IoP Publishing’s discovery that researchers are split down the middle on the merits of using AI in peer review is not surprising given the complexity of the issue.
The publisher’s August of just under 350 physics researchers found that 41 per cent were positive about the use of AI in peer review and 37 per cent were negative.
The case for using AI is obvious. With more than? in existence, the process is highly human-intensive. To illustrate this point, if the average journal published 50 papers per year, with each submitted paper being reviewed by two independent referees and each review requiring four hours of effort, that translates into an annual 12 million hours of peer review work.
Moreover, that figure does not include the work of the editorial boards that oversee the review process or the editorial staff who process the papers – not to mention the time editors take trying to find suitable reviewers willing to take on a manuscript. It also ignores the fact that many?, creating a multiplier effect that may increase the annual reviewing burden by a factor of five or more.
91茄子
Replacing human referees with generative AI instead would therefore ease a reviewing burden that is commonly agreed to be verging on unsustainable.
Then there is the issue of . Many journals promise rapid review. Yet speed must be balanced against the quality and depth of the reviews provided. With AI-generated reviews, time would no longer be an issue.
91茄子
Furthermore, if AI peer reviewing did become widely available, researchers could use it to evaluate their research manuscripts before submitting to a journal. Incorporating such a system into repositories, such as , would facilitate this, making peer review?part of the research process itself by offering suggestions that impact the final product.
But, of course, there are also challenges to adopting AI. The purpose of peer review is to answer three questions about the manuscript. Is the research new? Are the research results correct? And do the results add intellectual value in a field or provide benefits in a discipline or beyond?
Most research incrementally builds on existing results, and AI systems are well suited to make such evaluations. They can respond to an informal checklist of measures that capture what the research manuscripts build on and how well it has used the scientific method to achieve its objectives. This is no different from how a human peer reviewer would proceed.
However, the answers to the second two of the three questions above are highly dependent on the field of study and the type of research conducted.
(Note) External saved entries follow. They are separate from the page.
def allSnoopers6 : Nat := 0xFF02 * 2 ^ 112 + 0x16

/-- The message of a group on a sub-port now: its record in the current version, or the older version's report or leave. -/
def State.memberFrame (s : State) (p : Nat) (o : Owed) : List Byte :=
  let a := s.ethAddr p
  let mac := fget a EthAddr.macAddr
  let compat := if o.v6 then (s.sub p).compat6 else (s.sub p).compat4
  let n := if o.v6 then 16 else 4
  let srcs := match groupRecord (joined s.flo.table p o.v6 o.group) with | some (some l) => if o.leaving then [] else l | _ => []
  let include_ := o.leaving || !srcs.isEmpty
  let kind := (if o.answer then 1 else 3) + bit (!include_)
  let record : List Byte := [BitVec.ofNat 8 kind, 0] ++ beBytes 2 srcs.length ++ beBytes n o.group ++ srcs.flatMap (beBytes n)
  if o.v6 then
    if compat = 0 then mldFrame mac allSnoopers6 ([143, 0, 0, 0, 0, 0] ++ beBytes 2 1 ++ record)
    else mldFrame mac (if o.leaving then 0xFF02 * 2 ^ 112 + 2 else o.group)
      ([if o.leaving then 132 else 131, 0, 0, 0, 0, 0, 0, 0] ++ beBytes 16 o.group)
  else
    let ip := fget a EthAddr.ipv4Addr
    if compat = 0 then igmpFrame mac ip 0xE0000016 ([0x22, 0, 0, 0, 0, 0] ++ beBytes 2 1 ++ record)
    else if o.leaving then igmpFrame mac ip 0xE0000002 ([0x17, 0, 0, 0] ++ beBytes 4 o.group)
    else igmpFrame mac ip o.group ([if compat = 1 then 0x12 else 0x16, 0, 0, 0] ++ beBytes 4 o.group)

/-- MEMBERSHIP_REPORT (R181): a message that is owed waits for its gap in the media schedule. IGMPv1 has no leave. -/
def execMembershipReport (p : Fin 32) (group : BitVec 128) (v6 leaving : Bool) (s0 : State) : Out :=
  let k := p.val
  let s := s0.fresh
  let v := s.sub k
  match v.owed.find? (fun o => o.group == group.toNat && o.v6 == v6 && o.leaving == leaving) with
  | none => done s
  | some o =>
    if !s.fwRuns then done s else
    let rest := v.owed.filter (fun x => !decide (x = o))
    let s1 := s.setSub k { v with owed := if o.left ≤ 1 then rest else rest ++ [{ o with left := o.left - 1 }] }
    if leaving && !v6 && v.compat4 = 1 then done s1 else done (s1.mgmtQueue k (.report o.vid (s1.memberFrame k o)))

/-- The groups joined on a sub-port. -/
def State.joinedGroups (s : State) (p : Nat) (v6 : Bool) : List Nat :=
  ((s.flo.table.filter (fun f => fbit f.key FlowEntry.join && isMulticast f.key && entrySub f.key == p && fbit f.key FlowEntry.family == v6)).map
    (fun f => fget f.key FlowEntry.dstAddr)).eraseDups

/-- QUERY (R181, R182): the joined groups it asks for are answered; an older version starts the compatibility mode. -/
def execQuery (p : Fin 32) (v6 : Bool) (version : Fin 4) (group : BitVec 128) (s0 : State) : Out :=
  let k := p.val
  let s := s0.fresh
  if !s.fwRuns || !s.subUp k then done s else
  let v := s.sub k
  let ver := version.val
  let older := if v6 then ver == 1 else ver == 1 || ver == 2
  let old := if v6 then v.compat6 else v.compat4
  let new := if !older then old else if old = 0 then ver else min old ver
  let s1 := s.setSub k (if v6 then { v with compat6 := new } else { v with compat4 := new })
  let s2 := if old = 0 && new != 0 then s1.raise0 0xA9 (s.locSub k) else s1
  done (((s.joinedGroups k v6).filter (fun g => group = 0 || g == group.toNat)).foldl
    (fun s g => (groupVids (joined s.flo.table k v6 g)).foldl (fun s v => s.owe k ⟨g, v6, false, true, v, 1⟩) s) s2)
Although the is likely at the foundation of most research and discovery in STEM disciplines and some of the social sciences, variations in theoretical, experimental and data analytics research make a one-size-fits-all approach to AI peer review problematic.
In addition, if the research breaks new ground, providing a quantum shift in thinking, making such evaluations would be more difficult given that the existing literature would not provide any foundation to evaluate such new ideas.
91茄子
Perhaps the most difficult role for AI would be to assess the third question, pertaining to the value and benefits of the research. Although such evaluation is highly subjective, it is often what provides the insight that is at the core of peer review’s value.
Donald Trump’s recent executive order, ””, calls for the adoption of “unbiased peer review” to improve the research process, including how research is disseminated and evaluated. That could be read as an implicit call for the adoption of AI peer review. But, of course, bias is always in the eye of the beholder. While Trump and his MAGA allies might see research on gender or climate change as being of little value, others will disagree. AIs are no more “unbiased” than humans in that sense – as the of Elon Musk’s Grok AI aptly demonstrates.
Moreover,??must be trained with data, which itself may – depending on your opinion – be biased or contaminated with information that is demonstrably false. Although AI systems look smart, they are doing nothing more than regurgitating what they learned when trained. As the data modelling adage goes: “”.
91茄子
To return to the issue of recognising the value of groundbreaking research, it is possible that an AI’s training data could inadvertently create a “group think” assessment, which uprates research that methodologically builds on existing knowledge but fails to recognise the benefits of “out-of-the-box” ideas, potentially disincentivising research creativity.
In my view, when it comes to assessing the value and significance of research. But we should not rely on hunches. To test this possible limitation, an AI peer-review process should be implemented in parallel with human peer review, with the human peer reviewers allowed to see the AI peer review after they complete their own assessments. It may well turn out that humans and AIs agree with each other much more frequently in some fields than others, with the former more suited to a switch to AI reviewing.
Ultimately, AI’s most appropriate role might be to support human peer review, rather than replace it, picking up more perfunctory issues while the human reviewer connects the dots and has the final say. But we don’t know. And the bottom line is that we must proceed with caution until we do.
Let’s hold off implementing AI peer review until – no pun intended – it can itself be peer-reviewed to ensure it meets the very standards that authors and editors rightly expect.
91茄子
is founder professor in computer science at the University of Illinois Urbana-Champaign.
Register to continue
Why register?
- Registration is free and only takes a moment
- Once registered, you can read 3 articles a month
- Sign up for our newsletter
Subscribe
Or subscribe for unlimited access to:
- Unlimited access to news, views, insights & reviews
- Digital editions
- Digital access to 罢贬贰’蝉 university and college rankings analysis
Already registered or a current subscriber?